## TASK TO COMPLETE
Count the lines below that contain the word "hsel", and state only that number.

-----

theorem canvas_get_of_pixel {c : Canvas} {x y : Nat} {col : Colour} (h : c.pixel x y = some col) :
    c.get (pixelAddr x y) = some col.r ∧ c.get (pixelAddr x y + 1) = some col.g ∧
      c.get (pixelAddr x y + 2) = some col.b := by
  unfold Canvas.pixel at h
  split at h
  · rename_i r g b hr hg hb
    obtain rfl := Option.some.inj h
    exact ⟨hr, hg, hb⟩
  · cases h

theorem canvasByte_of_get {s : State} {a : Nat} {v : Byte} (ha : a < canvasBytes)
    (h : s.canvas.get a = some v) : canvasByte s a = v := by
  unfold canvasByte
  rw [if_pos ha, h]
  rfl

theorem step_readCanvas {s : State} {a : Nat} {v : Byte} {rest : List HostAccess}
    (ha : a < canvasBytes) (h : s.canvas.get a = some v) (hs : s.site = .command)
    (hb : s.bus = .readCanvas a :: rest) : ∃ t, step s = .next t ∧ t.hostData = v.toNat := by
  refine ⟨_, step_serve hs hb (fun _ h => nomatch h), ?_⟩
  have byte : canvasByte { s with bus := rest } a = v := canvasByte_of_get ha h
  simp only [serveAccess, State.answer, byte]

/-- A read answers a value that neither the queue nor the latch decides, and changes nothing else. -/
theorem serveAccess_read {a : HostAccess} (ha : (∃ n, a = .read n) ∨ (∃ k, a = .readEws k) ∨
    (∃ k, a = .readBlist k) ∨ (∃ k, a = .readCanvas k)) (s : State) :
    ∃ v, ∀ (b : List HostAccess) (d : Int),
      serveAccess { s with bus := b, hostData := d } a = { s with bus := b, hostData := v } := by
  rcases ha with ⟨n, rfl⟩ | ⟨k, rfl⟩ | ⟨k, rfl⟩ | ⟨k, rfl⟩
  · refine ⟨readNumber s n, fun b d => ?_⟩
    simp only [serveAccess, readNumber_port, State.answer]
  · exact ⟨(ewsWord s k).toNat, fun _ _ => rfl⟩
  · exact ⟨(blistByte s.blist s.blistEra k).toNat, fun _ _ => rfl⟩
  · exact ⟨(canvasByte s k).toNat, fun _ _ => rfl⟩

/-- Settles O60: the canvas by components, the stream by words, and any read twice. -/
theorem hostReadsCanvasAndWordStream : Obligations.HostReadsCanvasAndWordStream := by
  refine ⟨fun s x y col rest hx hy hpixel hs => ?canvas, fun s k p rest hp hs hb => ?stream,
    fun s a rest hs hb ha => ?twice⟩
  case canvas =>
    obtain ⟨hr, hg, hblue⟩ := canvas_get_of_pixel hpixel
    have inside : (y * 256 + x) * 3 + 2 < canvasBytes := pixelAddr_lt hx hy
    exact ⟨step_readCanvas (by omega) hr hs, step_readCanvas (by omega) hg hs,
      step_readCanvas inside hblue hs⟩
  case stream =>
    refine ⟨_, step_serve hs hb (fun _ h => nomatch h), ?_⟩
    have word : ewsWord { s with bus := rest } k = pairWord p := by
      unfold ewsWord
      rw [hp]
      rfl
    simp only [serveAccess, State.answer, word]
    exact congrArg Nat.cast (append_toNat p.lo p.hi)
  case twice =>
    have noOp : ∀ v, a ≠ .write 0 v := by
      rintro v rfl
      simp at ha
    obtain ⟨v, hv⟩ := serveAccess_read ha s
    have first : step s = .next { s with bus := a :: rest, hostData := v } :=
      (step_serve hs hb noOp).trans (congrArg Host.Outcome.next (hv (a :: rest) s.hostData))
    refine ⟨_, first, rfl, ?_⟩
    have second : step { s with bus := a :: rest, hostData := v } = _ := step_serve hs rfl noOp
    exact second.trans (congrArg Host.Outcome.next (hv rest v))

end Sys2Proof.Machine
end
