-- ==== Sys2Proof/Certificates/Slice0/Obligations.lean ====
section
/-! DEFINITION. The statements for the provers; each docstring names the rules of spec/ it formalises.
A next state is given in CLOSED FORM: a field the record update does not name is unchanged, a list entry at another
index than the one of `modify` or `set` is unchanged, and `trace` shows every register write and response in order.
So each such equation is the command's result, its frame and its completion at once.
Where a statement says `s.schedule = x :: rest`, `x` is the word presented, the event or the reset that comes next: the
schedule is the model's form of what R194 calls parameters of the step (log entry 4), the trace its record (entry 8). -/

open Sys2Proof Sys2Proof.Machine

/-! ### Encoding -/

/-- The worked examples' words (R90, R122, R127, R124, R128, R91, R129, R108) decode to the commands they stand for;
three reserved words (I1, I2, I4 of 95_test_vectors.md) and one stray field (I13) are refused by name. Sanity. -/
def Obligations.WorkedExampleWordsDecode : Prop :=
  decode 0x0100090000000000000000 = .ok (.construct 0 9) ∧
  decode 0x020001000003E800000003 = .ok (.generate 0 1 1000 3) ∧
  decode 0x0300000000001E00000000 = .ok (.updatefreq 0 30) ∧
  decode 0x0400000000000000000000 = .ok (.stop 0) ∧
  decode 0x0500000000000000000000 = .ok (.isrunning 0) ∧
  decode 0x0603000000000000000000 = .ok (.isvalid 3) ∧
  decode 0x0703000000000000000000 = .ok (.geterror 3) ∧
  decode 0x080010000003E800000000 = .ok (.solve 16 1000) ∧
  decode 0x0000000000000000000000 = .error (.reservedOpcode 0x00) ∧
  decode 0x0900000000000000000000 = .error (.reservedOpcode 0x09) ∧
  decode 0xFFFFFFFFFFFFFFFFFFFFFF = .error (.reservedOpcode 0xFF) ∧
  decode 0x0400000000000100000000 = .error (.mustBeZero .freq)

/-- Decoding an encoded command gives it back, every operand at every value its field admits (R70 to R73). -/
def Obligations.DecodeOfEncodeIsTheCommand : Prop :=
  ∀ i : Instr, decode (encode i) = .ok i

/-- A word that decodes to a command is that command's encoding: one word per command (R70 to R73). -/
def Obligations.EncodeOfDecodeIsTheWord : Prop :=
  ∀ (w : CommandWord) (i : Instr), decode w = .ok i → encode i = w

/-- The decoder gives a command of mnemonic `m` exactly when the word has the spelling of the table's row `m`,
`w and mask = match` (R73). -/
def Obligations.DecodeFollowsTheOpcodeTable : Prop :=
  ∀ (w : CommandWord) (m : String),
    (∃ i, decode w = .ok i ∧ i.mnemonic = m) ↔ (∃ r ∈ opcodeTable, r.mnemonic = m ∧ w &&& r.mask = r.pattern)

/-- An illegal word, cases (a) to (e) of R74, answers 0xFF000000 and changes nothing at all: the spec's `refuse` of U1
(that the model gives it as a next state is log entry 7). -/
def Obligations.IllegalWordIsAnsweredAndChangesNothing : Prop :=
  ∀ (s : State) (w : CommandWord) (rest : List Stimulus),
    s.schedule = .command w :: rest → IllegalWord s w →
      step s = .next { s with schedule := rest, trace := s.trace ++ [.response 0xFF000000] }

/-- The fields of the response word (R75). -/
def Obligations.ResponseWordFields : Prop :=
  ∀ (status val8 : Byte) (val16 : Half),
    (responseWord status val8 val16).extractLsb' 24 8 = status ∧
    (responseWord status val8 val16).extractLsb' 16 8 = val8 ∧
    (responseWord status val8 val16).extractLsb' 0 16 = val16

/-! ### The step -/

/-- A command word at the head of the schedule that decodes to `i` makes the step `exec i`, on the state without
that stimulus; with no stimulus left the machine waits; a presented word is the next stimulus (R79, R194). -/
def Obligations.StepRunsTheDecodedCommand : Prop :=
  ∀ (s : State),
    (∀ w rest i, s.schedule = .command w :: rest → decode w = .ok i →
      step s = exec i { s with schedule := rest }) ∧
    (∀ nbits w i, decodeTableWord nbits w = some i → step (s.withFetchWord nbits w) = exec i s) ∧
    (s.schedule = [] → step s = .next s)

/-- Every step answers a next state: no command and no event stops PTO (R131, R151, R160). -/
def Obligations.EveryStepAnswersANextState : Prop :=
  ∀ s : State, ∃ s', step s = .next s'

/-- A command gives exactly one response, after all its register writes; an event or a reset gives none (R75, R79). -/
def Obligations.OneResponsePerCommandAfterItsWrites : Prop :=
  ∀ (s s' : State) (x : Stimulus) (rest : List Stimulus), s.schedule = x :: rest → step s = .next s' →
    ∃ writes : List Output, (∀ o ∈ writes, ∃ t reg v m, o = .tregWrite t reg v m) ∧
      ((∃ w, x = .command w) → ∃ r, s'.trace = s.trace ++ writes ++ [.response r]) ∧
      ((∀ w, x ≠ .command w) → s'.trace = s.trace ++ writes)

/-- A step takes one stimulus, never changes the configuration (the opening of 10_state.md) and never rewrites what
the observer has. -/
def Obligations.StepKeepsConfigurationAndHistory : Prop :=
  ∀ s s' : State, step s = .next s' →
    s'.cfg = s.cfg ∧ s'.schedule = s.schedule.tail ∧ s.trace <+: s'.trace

-----

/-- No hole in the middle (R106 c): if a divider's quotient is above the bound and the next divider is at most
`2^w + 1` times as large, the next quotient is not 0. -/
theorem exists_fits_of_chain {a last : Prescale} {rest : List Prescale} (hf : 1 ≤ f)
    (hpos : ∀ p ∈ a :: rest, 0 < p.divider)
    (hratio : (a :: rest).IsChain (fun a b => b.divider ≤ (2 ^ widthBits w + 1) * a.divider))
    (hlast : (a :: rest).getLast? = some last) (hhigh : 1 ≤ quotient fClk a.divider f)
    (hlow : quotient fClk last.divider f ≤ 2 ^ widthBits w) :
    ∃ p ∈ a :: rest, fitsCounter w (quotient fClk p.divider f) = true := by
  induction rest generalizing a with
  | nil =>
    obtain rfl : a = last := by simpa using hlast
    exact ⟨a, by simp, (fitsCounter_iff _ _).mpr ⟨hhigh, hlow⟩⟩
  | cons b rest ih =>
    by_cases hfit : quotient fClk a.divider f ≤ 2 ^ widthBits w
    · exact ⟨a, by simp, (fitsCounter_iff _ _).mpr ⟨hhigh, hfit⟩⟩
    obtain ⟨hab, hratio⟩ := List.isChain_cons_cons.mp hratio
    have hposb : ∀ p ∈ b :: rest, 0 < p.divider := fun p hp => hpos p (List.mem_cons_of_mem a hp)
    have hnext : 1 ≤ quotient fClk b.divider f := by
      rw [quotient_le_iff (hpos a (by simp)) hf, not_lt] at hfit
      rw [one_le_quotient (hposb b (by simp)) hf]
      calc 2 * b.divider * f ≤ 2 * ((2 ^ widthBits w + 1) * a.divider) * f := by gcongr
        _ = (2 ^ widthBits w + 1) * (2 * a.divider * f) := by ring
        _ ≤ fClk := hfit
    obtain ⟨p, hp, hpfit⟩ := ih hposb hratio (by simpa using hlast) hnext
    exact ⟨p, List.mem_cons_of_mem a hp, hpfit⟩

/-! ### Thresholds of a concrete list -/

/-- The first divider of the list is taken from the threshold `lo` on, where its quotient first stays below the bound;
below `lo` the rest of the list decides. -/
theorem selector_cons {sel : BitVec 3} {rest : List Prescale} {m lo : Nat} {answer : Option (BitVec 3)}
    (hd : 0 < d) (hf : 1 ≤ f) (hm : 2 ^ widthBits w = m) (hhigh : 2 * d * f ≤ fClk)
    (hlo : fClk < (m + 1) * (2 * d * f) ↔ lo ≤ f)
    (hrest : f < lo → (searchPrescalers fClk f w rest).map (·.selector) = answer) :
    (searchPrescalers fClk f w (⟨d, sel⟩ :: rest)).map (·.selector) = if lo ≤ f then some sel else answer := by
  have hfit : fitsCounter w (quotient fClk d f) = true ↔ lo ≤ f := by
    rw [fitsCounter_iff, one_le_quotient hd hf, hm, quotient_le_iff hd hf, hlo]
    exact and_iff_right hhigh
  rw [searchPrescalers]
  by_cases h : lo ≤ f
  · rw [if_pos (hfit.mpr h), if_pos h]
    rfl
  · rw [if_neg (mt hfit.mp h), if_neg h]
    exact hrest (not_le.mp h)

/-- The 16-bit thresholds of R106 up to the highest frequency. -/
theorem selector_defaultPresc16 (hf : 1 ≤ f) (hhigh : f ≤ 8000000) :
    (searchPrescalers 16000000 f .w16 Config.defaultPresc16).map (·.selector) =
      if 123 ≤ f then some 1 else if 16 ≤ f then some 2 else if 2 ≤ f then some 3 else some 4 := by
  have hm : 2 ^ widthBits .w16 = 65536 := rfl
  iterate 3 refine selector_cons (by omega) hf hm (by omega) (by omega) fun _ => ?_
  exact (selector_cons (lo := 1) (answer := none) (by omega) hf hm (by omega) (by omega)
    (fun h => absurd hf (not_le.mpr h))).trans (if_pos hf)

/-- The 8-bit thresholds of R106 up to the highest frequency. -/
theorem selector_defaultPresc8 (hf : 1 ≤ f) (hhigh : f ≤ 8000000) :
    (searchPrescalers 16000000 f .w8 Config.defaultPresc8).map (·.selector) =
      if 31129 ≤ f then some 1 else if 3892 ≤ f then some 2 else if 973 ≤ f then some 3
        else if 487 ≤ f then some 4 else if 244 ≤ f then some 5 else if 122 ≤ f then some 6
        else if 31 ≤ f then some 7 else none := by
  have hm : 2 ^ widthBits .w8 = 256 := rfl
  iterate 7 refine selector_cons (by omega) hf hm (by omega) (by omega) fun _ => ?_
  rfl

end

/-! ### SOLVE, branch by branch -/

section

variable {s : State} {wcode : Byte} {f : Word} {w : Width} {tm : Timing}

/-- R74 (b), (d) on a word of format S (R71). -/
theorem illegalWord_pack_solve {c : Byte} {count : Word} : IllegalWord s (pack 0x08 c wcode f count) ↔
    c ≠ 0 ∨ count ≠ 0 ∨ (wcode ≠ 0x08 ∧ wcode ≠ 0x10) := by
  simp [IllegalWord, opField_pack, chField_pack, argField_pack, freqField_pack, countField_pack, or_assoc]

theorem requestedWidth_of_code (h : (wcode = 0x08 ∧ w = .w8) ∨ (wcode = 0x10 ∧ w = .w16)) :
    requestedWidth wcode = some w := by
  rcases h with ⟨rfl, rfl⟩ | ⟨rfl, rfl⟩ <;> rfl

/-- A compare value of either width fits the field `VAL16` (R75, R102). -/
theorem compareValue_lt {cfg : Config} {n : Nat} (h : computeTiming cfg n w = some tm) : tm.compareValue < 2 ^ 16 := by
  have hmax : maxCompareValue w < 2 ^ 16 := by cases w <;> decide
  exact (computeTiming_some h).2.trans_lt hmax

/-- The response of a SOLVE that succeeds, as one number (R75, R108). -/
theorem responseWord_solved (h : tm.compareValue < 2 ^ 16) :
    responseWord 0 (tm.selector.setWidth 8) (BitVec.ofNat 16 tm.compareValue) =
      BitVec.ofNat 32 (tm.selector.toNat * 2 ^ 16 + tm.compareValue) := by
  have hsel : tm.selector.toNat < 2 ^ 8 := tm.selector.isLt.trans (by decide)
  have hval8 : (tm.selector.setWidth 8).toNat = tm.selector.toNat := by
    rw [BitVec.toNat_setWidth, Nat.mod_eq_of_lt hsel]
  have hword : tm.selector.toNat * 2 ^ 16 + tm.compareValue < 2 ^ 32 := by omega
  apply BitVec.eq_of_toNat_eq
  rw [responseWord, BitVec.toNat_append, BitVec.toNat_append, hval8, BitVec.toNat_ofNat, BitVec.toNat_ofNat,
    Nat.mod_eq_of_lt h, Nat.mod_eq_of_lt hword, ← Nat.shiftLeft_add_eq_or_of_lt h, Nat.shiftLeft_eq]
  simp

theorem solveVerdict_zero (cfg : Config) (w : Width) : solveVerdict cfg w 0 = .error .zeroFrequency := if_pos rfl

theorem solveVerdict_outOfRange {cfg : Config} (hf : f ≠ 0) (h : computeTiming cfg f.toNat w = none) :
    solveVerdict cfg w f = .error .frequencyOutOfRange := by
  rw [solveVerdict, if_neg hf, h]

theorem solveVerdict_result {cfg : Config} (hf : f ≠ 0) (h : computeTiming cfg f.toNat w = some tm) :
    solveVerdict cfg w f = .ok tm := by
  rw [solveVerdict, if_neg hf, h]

-----

## SOLUTION TO THE PROBLEM
2